*WHAT YOU ARE ASKED TO DO*
Take the lines below between the one holding "let ws : List" and the one holding "(∃ p, decode", inclusive, and copy them exactly. Add nothing.

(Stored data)
-- ==== Sys2Proof/Tests/WitnessHardware.lean ====
section
/-!
SUPPORT. Witnesses of the statements about device memory, pages, engines and links, and about the step and the checks of a unit.
-/
namespace Sys2Proof.Tests

open Sys2Proof
open Sys2Proof.Machine

set_option Elab.async false

/-! ### The step and the checks of a unit -/

/-- The package with a unit placed, as the statements name its first step's parts. -/
def startOf (s : State) : State := { endDuePeriods (between { s with agenda := [] }) with cur := none }

/-- StepsRunTheDecodedRow: a unit inside its clause, a fragment at a header, and agendas of each other kind. -/
theorem witness_step :
    let s := placeWord State.reset 32 0
    let x := backToHeader (startOf s) 0 0
    let g := (groupOf x 0).getD default
    let f := (fragAt g 0).getD default
    let l := (launchOfGroup x g).getD (newLaunch [] 0 0 0 0 0 0)
    let w := fetchUnit x (whoGroup x 0 g) l.stamp 0x8008 3 f.pc
    let h := withGroup s (fun g => { g with frags := g.frags.map (fun f => { f with clause := none, pc := 0x8000 }) })
    let y := backToHeader (startOf h) 0 0
    let z := fetchWord y (whoGroup y 0 ((groupOf y 0).getD default)) l.stamp 0x8000
    s.power.failed = false ∧ s.agenda = [.issue 0 0] ∧ groupOf x 0 = some g ∧ fragAt g 0 = some f ∧ (launchOfGroup x g).isSome = true ∧
      mayIssue x 0 g f = true ∧ f.clause = some ⟨0x8000, wordHeader [0]⟩ ∧ w.2.toOption = some [0] ∧ (decode [0]).toOption = some (.nop, []) ∧
      clauseAllows ⟨0x8000, wordHeader [0]⟩ f.pc [0] = true ∧ w.1.upsets = [] ∧ x.upsets = [] ∧
      ((groupOf y 0).map (fun g => g.frags.map (fun f => f.clause.isNone && mayIssue y 0 g f))) = some [true] ∧
      z.2.toOption = some (wordHeader [0]) ∧ z.1.upsets = [] := by
  decide +kernel

/-- UnitsAreCheckedInOrder: a system word that may not run, an illegal word, one in a clause of another class, one with a prefix field that it
has no use for, and a prefix that no word takes. -/
theorem witness_unit_checks :
    let c : Clause := ⟨0x8000, wordHeader [0]⟩
    let ws : List Word := [0xF8000200, 0x8201C810]
    let d : Clause := ⟨0x8000, wordHeader ws⟩
    majorOf (baseWord [0xF4000000]) = 0x3D ∧ majorOf (baseWord [0]) ≠ 0x3D ∧
    (∃ w n, decode [0x06000000] = .error (.illegalInstruction w n)) ∧
    (∃ i r, decode [0x8201C810] = .ok (i, r)) ∧ clauseAllows c 0x8004 [0x8201C810] = false ∧
    (∃ i r, decode ws = .ok (i, r) ∧ pfxOk i = false) ∧ clauseAllows d 0x8004 ws = true ∧
    (∃ p, decode [0xF8000000, 0] = .error (.illegalPrefix p)) := by
  refine ⟨by decide, by decide, ⟨_, _, rfl⟩, ⟨_, _, rfl⟩, by decide +kernel, ⟨_, _, rfl, by decide +kernel⟩, by decide +kernel, ⟨_, rfl⟩⟩

/-! ### Device memory -/

/-- The placed package with its memory changed, and with what an event carries. -/
@[irreducible] def remembering (f : Mem → Mem) (x : Input) : State := let s := Pick.at {}; told { s with mem := f s.mem } x

/-- A stored symbol whose inner check fails. -/
def wrong : SymErr := ⟨0, 1⟩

*PROBLEM SOLUTION*
    let ws : List Word := [0xF8000200, 0x8201C810]
    let d : Clause := ⟨0x8000, wordHeader ws⟩
    majorOf (baseWord [0xF4000000]) = 0x3D ∧ majorOf (baseWord [0]) ≠ 0x3D ∧
    (∃ w n, decode [0x06000000] = .error (.illegalInstruction w n)) ∧
    (∃ i r, decode [0x8201C810] = .ok (i, r)) ∧ clauseAllows c 0x8004 [0x8201C810] = false ∧
    (∃ i r, decode ws = .ok (i, r) ∧ pfxOk i = false) ∧ clauseAllows d 0x8004 ws = true ∧
    (∃ p, decode [0xF8000000, 0] = .error (.illegalPrefix p)) := by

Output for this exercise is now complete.